• The problem
Write out all entries word for word.

• Recorded data

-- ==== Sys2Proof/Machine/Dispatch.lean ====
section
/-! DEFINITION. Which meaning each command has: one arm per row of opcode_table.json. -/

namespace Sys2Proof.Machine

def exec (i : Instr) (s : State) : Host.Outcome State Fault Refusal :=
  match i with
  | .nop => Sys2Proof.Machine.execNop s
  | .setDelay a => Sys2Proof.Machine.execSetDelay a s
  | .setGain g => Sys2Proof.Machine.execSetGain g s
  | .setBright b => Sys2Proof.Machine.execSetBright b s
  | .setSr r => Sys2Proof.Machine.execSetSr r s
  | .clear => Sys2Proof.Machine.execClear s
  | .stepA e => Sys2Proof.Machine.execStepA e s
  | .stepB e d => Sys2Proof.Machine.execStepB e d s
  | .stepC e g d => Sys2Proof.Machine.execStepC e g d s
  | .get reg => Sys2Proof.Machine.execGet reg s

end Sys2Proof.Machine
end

• The completed task
-- ==== Sys2Proof/Machine/Dispatch.lean ====
section
/-! DEFINITION. Which meaning each command has: one arm per row of opcode_table.json. -/

namespace Sys2Proof.Machine

def exec (i : Instr) (s : State) : Host.Outcome State Fault Refusal :=
  match i with
  | .nop => Sys2Proof.Machine.execNop s
  | .setDelay a => Sys2Proof.Machine.execSetDelay a s
  | .setGain g => Sys2Proof.Machine.execSetGain g s
  | .setBright b => Sys2Proof.Machine.execSetBright b s
  | .setSr r => Sys2Proof.Machine.execSetSr r s
  | .clear => Sys2Proof.Machine.execClear s
  | .stepA e => Sys2Proof.Machine.execStepA e s
  | .stepB e d => Sys2Proof.Machine.execStepB e d s
  | .stepC e g d => Sys2Proof.Machine.execStepC e g d s
  | .get reg => Sys2Proof.Machine.execGet reg s

end Sys2Proof.Machine
end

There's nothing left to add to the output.